───── Data for the task
/-- A counter unit: its model id, the number of its first counter, and which numbers it has; or the status that refuses it
(R384, R409). -/
def snapUnit (s : State) (fn scope u : Nat) : Sum Nat (Nat × Nat × (Nat → Bool)) :=
  let below (k : Nat) : Nat → Bool := fun n => decide (n < k)
  let region (n : Nat) : Bool := (getRegion s n).owned && decide ((getRegion s n).owner.toNat = fn)
  let engine (k : Nat) : Bool := (getEngine s k).owned && decide ((getEngine s k).owner.toNat = fn)
  match scope with
  | 0 =>
    if 2 ^ 18 ≤ u then .inl stRange
    else if !region (u / 512) then .inl stNotOwner else .inr (uCore (carrier s u), 0, coreCounter)
  | 1 => if 512 ≤ u then .inl stRange else if !region u then .inl stNotOwner else .inr (uRegion u, 0, below 18)
  | 2 =>
    if 13 ≤ u then .inl stRange
    else if !engine u then .inl stNotOwner else .inr (uEngine u, 0, below (if u < 8 then 17 else 3))
  | 3 => if pairCount fn ≤ u then .inl stRange else .inr (uPair (pairKey fn u), 0, below 5)
  | 4 => if fn ≠ 0 then .inl stNotOwner else if 32 ≤ u then .inl stRange else .inr (uBridge u, 0, below 36)
  | 5 => if fn ≠ 0 then .inl stNotOwner else if 16 ≤ u then .inl stRange else .inr (uPort u, 0, below 9)
  | 6 => if fn ≠ 0 then .inl stNotOwner else if 128 ≤ u then .inl stRange else .inr (uChannel (u / 32) (u % 32), 0, below 8)
  | 7 => if fn ≠ 0 then .inl stNotOwner else if u ≠ 0 then .inl stRange else .inr (uModule, 0, below 12)
  | 8 =>
    if u < 512 then (if fn ≠ 0 then .inl stNotOwner else .inr (uRegion u, 0x100, below 7))
    else if 0x1000 ≤ u ∧ u < 0x1020 then (if fn ≠ 0 then .inl stNotOwner else .inr (uBridge (u - 0x1000), 0x40, below 2))
    else if 0x2000 ≤ u ∧ u < 0x2008 then (if !engine (u - 0x2000) then .inl stNotOwner else .inr (uEngine (u - 0x2000), 0x100, below 6))
    else .inl stRange
  | _ => .inl stRange

/-- One counter read on the Configuration Engine path and written as 8 bytes (R384). -/
def snapOne (u n dst : Nat) (s : State) : State :=
  let r := ctrLoRead 0 u n s
  let hi := ctrHi 0 u n r.2
  { r.2 with hmem := writeBytes r.2.hmem dst (leBytes 4 r.1.toNat ++ leBytes 4 hi.toNat) }

/-- CNT_SNAP (R384). -/
def execCntSnap (e : Fin 13) (j : Nat) (s : State) : Out := clocked s <|
  .next (startJob e.val j 0x03 (fun x t =>
    let n := cmdNat x 6 2
    let first := cmdNat x 0x0C 2
    let dst := cmdNat x 0x10 8
    match snapUnit t (jobFn x) (cmdNat x 4 1) (cmdNat x 8 4) with
    | .inl code => endJob e.val j code (leBytes 4 0) t
    | .inr (u, base, valid) =>
      if n = 0 ∨ 256 < n ∨ dst % 8 ≠ 0 ∨ !(List.range n).all (fun i => valid (first + i)) then endJob e.val j stRange (leBytes 4 0) t
      else
        let freeze := decide (cmdNat x 5 1 = 1)
        let t1 := if freeze then ctrFreeze (freezeGroup u) true t else t
        let t2 := forAll (List.range n) (fun i => snapOne u (base + first + i) (dst + 8 * i)) t1
        let t3 := if freeze then ctrFreeze (freezeGroup u) false t2 else t2
        endJob e.val j stOk (leBytes 4 n) t3) s)

/-- ENG_RESET (R386): the reset abandons every other running command and completes OK. -/
def execEngReset (e : Fin 13) (j : Nat) (s : State) : Out := clocked s <|
  .next (startJob e.val j 0x04 (fun x t =>
    let t1 := resetEngine e.val none (some x.ticket) t
    match jobAt (getEngine t1 e.val) x.ticket with
    | some i => endJob e.val i stOk [] t1
    | none => t1) s)

/-! ### Image and tide parameters (R364, R365) -/

/-- IMAGE_UNBIND (R364, R367): at the next boundary, or at once when no tide runs. -/
def execImageUnbind (e : Fin 8) (j : Nat) (s : State) : Out := clocked s <|
  .next (startJob e.val j 0x11 (fun _ t =>
    if !(namingStreams t e.val).isEmpty then endJob e.val j stRange [] t
    else if tidesRun (getEngine t e.val) then updEngine t e.val (fun g => { g with unbinding := true })
    else endUnbind e.val t) s)

/-- The period of the engine to which a region is bound. -/
def regionPeriod (s : State) (n : Nat) : Option (Nat × BitVec 3) :=
  (getRegion s n).engine.map (fun e => (e.val, ((getEngine s e.val).pend.getD (getEngine s e.val).params).period))

/-- R82: with this PERIOD a static channel would join engines of different periods. -/
def periodClash (s : State) (e : Nat) (p : BitVec 3) : Bool :=
  let own (c : ChanRec) : Bool := decide (c.kind = 1) && decide (c.dst.toNat / 2 ^ 18 % 16 = ownModule s)
  let dst (c : ChanRec) : Option (Nat × BitVec 3) := regionPeriod s (c.dst.toNat / 512 % 512)
  ((((getEngine s e).image.map (·.chans)).getD []).any (fun c => own c && (dst c).any (fun d => d.1 ≠ e && d.2 ≠ p)))
    || (List.range 8).any (fun k => decide (k ≠ e) && ((((getEngine s k).image.map (·.chans)).getD []).any (fun c =>
        own c && (dst c).any (fun d => d.1 = e)
          && decide (((getEngine s k).pend.getD (getEngine s k).params).period ≠ p))))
──────────
* Exercise details
Could you copy every line in the records that holds "which"?

* Output
/-- A counter unit: its model id, the number of its first counter, and which numbers it has; or the status that refuses it
/-- The period of the engine to which a region is bound. -/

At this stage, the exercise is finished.